I have also tried using gas to very good effect on my Jan Ridders double one and also this one, a Scott, which is destined to become finished in the near future. The only problem with the Ridders one is that it started to carbon up after about 10 minutes, maybe because I didn't make a clean enough burner, just a hole in tthe end of a pipe, but it did run well on it.

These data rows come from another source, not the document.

theorem State.failover_keeps {F : Part → Prop} {q0 s : State} [Open F .regs] [Open F .out] [Open F .life] [Open F .keeper] [Open F .arb] (h : Keeps F q0 s) (shell : Nat) (cause : Nat) : Keeps F q0 (State.failover s shell cause) := by
  unfold State.failover
  repeat' first
    | with_reducible assumption
    | with_reducible apply keeps_ite
    | (extract_lets -underBinder +onlyGivenNames xl; refine keeps_cut (F := F) (r := q0) (x := xl) (fun hx => ?_) ?_; (focus clear_value xl; rename' xl => y); rotate_left; (focus unfold xl; clear xl); rotate_left)
    | (extract_lets -underBinder +onlyGivenNames xl; clear_value xl; rename' xl => y)
    | with_reducible apply State.removeDie_keeps
    | with_reducible apply State.decide'_keeps
    | with_reducible apply State.modArb_keeps
    | with_reducible apply State.send_keeps
    | with_reducible apply State.incSat_keeps
    | with_reducible apply State.setB_keeps
    | with_reducible apply State.set_keeps
    | split

theorem State.judge_keeps {F : Part → Prop} {q0 s : State} [Open F .regs] [Open F .out] [Open F .life] [Open F .keeper] [Open F .arb] (h : Keeps F q0 s) (cause : Nat) : Keeps F q0 (State.judge s cause) := by
  unfold State.judge
  repeat' first
    | with_reducible assumption
    | with_reducible apply keeps_ite
    | (extract_lets -underBinder +onlyGivenNames xl; refine keeps_cut (F := F) (r := q0) (x := xl) (fun hx => ?_) ?_; (focus clear_value xl; rename' xl => y); rotate_left; (focus unfold xl; clear xl); rotate_left)
    | (extract_lets -underBinder +onlyGivenNames xl; clear_value xl; rename' xl => y)
    | with_reducible apply State.failover_keeps
    | with_reducible apply State.removeDie_keeps
    | with_reducible apply State.requestArbSs1_keeps
    | with_reducible apply State.decide'_keeps
    | with_reducible apply State.modArb_keeps
    | with_reducible apply State.incSat_keeps
    | with_reducible apply State.setB_keeps
    | with_reducible apply State.set_keeps
    | split

theorem State.matchSignatures_keeps {F : Part → Prop} {q0 s : State} [Open F .regs] [Open F .out] [Open F .life] [Open F .keeper] [Open F .arb] (h : Keeps F q0 s)  : Keeps F q0 (State.matchSignatures s) := by
  unfold State.matchSignatures
  repeat' first
    | with_reducible assumption
    | with_reducible apply keeps_ite
    | (extract_lets -underBinder +onlyGivenNames xl; refine keeps_cut (F := F) (r := q0) (x := xl) (fun hx => ?_) ?_; (focus clear_value xl; rename' xl => y); rotate_left; (focus unfold xl; clear xl); rotate_left)
    | (extract_lets -underBinder +onlyGivenNames xl; clear_value xl; rename' xl => y)
    | with_reducible apply State.judge_keeps
    | with_reducible apply State.restartHoldoff_keeps
    | with_reducible apply State.modArb_keeps
    | with_reducible apply State.incSat_keeps
    | split

theorem execHeartbeatReceived_keeps {F : Part → Prop} {q0 s : State} [Open F .regs] [Open F .out] [Open F .life] [Open F .keeper] [Open F .cmds] [Open F .arb] (h : Keeps F q0 s) (c : Fin 2) (late : Bool) : KeepsOut F q0 (execHeartbeatReceived c late s) := by
  unfold execHeartbeatReceived
  repeat' first
    | with_reducible assumption
    | with_reducible apply keeps_ite
    | with_reducible apply keepsOut_next
    | (refine keepsOut_whileRuns ?_ ?_)
    | with_reducible apply keepsOut_ite
    | with_reducible apply keepsOut_fault
    | (extract_lets -underBinder +onlyGivenNames xl; refine keeps_cut (F := F) (r := q0) (x := xl) (fun hx => ?_) ?_; (focus clear_value xl; rename' xl => y); rotate_left; (focus unfold xl; clear xl); rotate_left)
    | (extract_lets -underBinder +onlyGivenNames xl; clear_value xl; rename' xl => y)
    | with_reducible apply State.matchSignatures_keeps
    | with_reducible apply State.judge_keeps
    | with_reducible apply State.restartHoldoff_keeps
    | with_reducible apply State.modArb_keeps
    | with_reducible apply State.modCmd_keeps
    | with_reducible apply State.setReg_keeps
    | split

theorem State.heartbeatLost_keeps {F : Part → Prop} {q0 s : State} [Open F .regs] [Open F .out] [Open F .life] [Open F .keeper] [Open F .arb] (h : Keeps F q0 s) (c : Nat) : Keeps F q0 (State.heartbeatLost s c) := by
  unfold State.heartbeatLost
  repeat' first
    | with_reducible assumption
    | with_reducible apply keeps_ite
    | with_reducible apply State.judge_keeps
    | with_reducible apply State.restartHoldoff_keeps
    | with_reducible apply State.modArb_keeps
    | split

[ame]https://www.youtube.com/watch?v=Mi_T60n52jg[/ame]


John
 
The sun is shining---the birdies are singing--All is well at the Rupnow house!!! I finally got my Poppin to run the way I wanted. What did I do to make this happen? First of all I disconnected the valve mechanism completely and removed the con rod and piston. A flip of the flywheels would only make them run for about 15 seconds.---What?--That can't be right. I loosened off the two #2-56 bolts that clamp the straps on top of the bearings and tried again. Flywheels would now spin for over 60 seconds. I remounted the con rod and piston, and then the flywheels would spin for about 12 seconds. I remounted the valve mechanism and a flip of the flywheels would only make it free-wheel for about 3 to 4 seconds. I wasn't happy with the piece of 0.026" spring wire I had mounted as per Dr. Senft's instructions. (actually he called for 0.020" spring wire, but I was only able to get 0.026") I made up a hub for the "off" side of the cross-shaft and hooked up a very light tension spring to replace the .026" spring wire. At first the tension spring was too weak to totally open the valve, but I kept cutting off coils until it was just strong enough. that seems to have done the trick. Engine fired right up as you see in the video. I don't know what the honking and squealing noises are, but I put that down to the 0.002" thick valve. I don't care if it honks a bit.--I've got a runner!!!!!
[ame]https://www.youtube.com/watch?v=UXn6zJBG1h8&feature=youtu.be[/ame]
 
"If the valve is to thick it will prevent adequate exhausting although Iv used 4 thou and prefer to use feeler gauges the metal just seems that bit better"
Would be interesting to know if anyone out there has tried heat treating shim stock to stiffen it up a tad? When I heat it to a high blue, ~ 600 f, it seems to stiffen but warps because I don't have a controllable heat source.

Ray M
 
Ray--If you want stiffer shim stock, cut up a set of feeler gauges. I have had a bit of a chance to calm down since this mornings run, and set the engine up on an old textbook . That cuts down on a lot of the noise generated by the desk it is setting on (Like an echo chamber). The audio pickup on my camera is super sensitive, the engine runs much quieter than it sounds in the video. Most of the honking and squealing sounds have gone away.
[ame]https://www.youtube.com/watch?v=frwkskWA1ZU&feature=youtu.be[/ame]
 
Brian,

As always, I knew you'd get there. That is a pretty and pretty-well-running engine.

Congratulations and thanks for posting the whole build thread.

--ShopShoe

P.S.: If I don't get around to building a whole one of these engines someday, I might copy just your tapered cylinder: I like the look of it.